Understanding C# Collection

C# Collections – Behind the Scene: A Must for Every C# Programmers

Atul Sharma

In this article, we saw which C# Collection should we use in which scenario. That is all about the business requirements and implementation, not giving much attention to performance. So in this article, we will learn more about the internal implementation of collections. Yes, it is not too much, to be a good programmer, you need to have some basic level of understanding of how that is implemented.

All C# collections are implemented using some basic data structure in the background so based on this, I have categorized them into 4 parts as

  1. Array-Based Collections
  2. LinkedList Collection
  3. Hash Table Based Collections
  4. Binary Tree-Based Collection

Here we will look in more detail and see how they may impact performance and what care should we take for each of them?

1) Array-Based Collection –

Before going further, let us first understand the Array.

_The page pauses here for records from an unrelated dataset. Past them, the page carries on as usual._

@[simp] theorem closeStream_cmd (s : State) : (closeStream s).cmd = s.cmd := rfl
@[simp] theorem closeStream_din (s : State) : (closeStream s).din = s.din := rfl
@[simp] theorem closeStream_dout (s : State) : (closeStream s).dout = s.dout := rfl
@[simp] theorem closeStream_key1 (s : State) : (closeStream s).key1 = s.key1 := rfl
@[simp] theorem closeStream_key2 (s : State) : (closeStream s).key2 = s.key2 := rfl
@[simp] theorem closeStream_key3 (s : State) : (closeStream s).key3 = s.key3 := rfl
@[simp] theorem closeStream_keylen (s : State) : (closeStream s).keylen = s.keylen := rfl
@[simp] theorem closeStream_iv (s : State) : (closeStream s).iv = s.iv := rfl
@[simp] theorem closeStream_chain (s : State) : (closeStream s).chain = s.chain := rfl
@[simp] theorem closeStream_pbuf (s : State) : (closeStream s).pbuf = s.pbuf := rfl
@[simp] theorem closeStream_cbckey (s : State) : (closeStream s).cbckey = s.cbckey := rfl
@[simp] theorem closeStream_err (s : State) : (closeStream s).err = s.err := rfl
@[simp] theorem closeStream_outn (s : State) : (closeStream s).outn = s.outn := rfl
@[simp] theorem closeStream_mode (s : State) : (closeStream s).mode = modeIdle := rfl
@[simp] theorem closeStream_pbv (s : State) : (closeStream s).pbv = s.pbv := rfl
@[simp] theorem closeStream_cfg (s : State) : (closeStream s).cfg = s.cfg := rfl
@[simp] theorem closeStream_pending (s : State) : (closeStream s).pending = s.pending := rfl
@[simp] theorem closeStream_replies (s : State) : (closeStream s).replies = s.replies := rfl

@[simp] theorem busReadReply_cmd (a : BitVec 4) (s : State) : (busReadReply a s).cmd = s.cmd := rfl
@[simp] theorem busReadReply_din (a : BitVec 4) (s : State) : (busReadReply a s).din = s.din := rfl
@[simp] theorem busReadReply_dout (a : BitVec 4) (s : State) : (busReadReply a s).dout = s.dout := rfl
@[simp] theorem busReadReply_key1 (a : BitVec 4) (s : State) : (busReadReply a s).key1 = s.key1 := rfl
@[simp] theorem busReadReply_key2 (a : BitVec 4) (s : State) : (busReadReply a s).key2 = s.key2 := rfl
@[simp] theorem busReadReply_key3 (a : BitVec 4) (s : State) : (busReadReply a s).key3 = s.key3 := rfl
@[simp] theorem busReadReply_keylen (a : BitVec 4) (s : State) : (busReadReply a s).keylen = s.keylen := rfl
@[simp] theorem busReadReply_iv (a : BitVec 4) (s : State) : (busReadReply a s).iv = s.iv := rfl
@[simp] theorem busReadReply_chain (a : BitVec 4) (s : State) : (busReadReply a s).chain = s.chain := rfl
@[simp] theorem busReadReply_pbuf (a : BitVec 4) (s : State) : (busReadReply a s).pbuf = s.pbuf := rfl
@[simp] theorem busReadReply_cbckey (a : BitVec 4) (s : State) : (busReadReply a s).cbckey = s.cbckey := rfl
@[simp] theorem busReadReply_err (a : BitVec 4) (s : State) : (busReadReply a s).err = s.err := rfl
@[simp] theorem busReadReply_outn (a : BitVec 4) (s : State) : (busReadReply a s).outn = s.outn := rfl
@[simp] theorem busReadReply_mode (a : BitVec 4) (s : State) : (busReadReply a s).mode = s.mode := rfl
@[simp] theorem busReadReply_pbv (a : BitVec 4) (s : State) : (busReadReply a s).pbv = s.pbv := rfl
@[simp] theorem busReadReply_cfg (a : BitVec 4) (s : State) : (busReadReply a s).cfg = s.cfg := rfl
@[simp] theorem busReadReply_pending (a : BitVec 4) (s : State) : (busReadReply a s).pending = s.pending := rfl
@[simp] theorem busReadReply_replies (a : BitVec 4) (s : State) : (busReadReply a s).replies = s.replies ++ [readReg s (portReg a)] := rfl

This is the basic collection and we are talked about this in Chapter #1, so we will just relook some of its characteristics and a bit more –

  1. An array is a type-safe collection – Having type safety in a collection is great.
  2. Memory allocation is contiguous – This makes the iteration faster.
  3. Size of an Array is fixed – Most of the things are decided at run time so it could not be a good option.
  4. To increase the size of an array, we will have to copy that to another bigger array – Another issue when we don’t know the size in the beginning.
See also  Events & Delegates in C#

To address the problem mentioned in #3 and #4, ArrayList was introduced. An ArrayList can store as many as elements we want so NO SIZE restriction.

But it doesn’t have the good characteristics of Array as mentioned in #1.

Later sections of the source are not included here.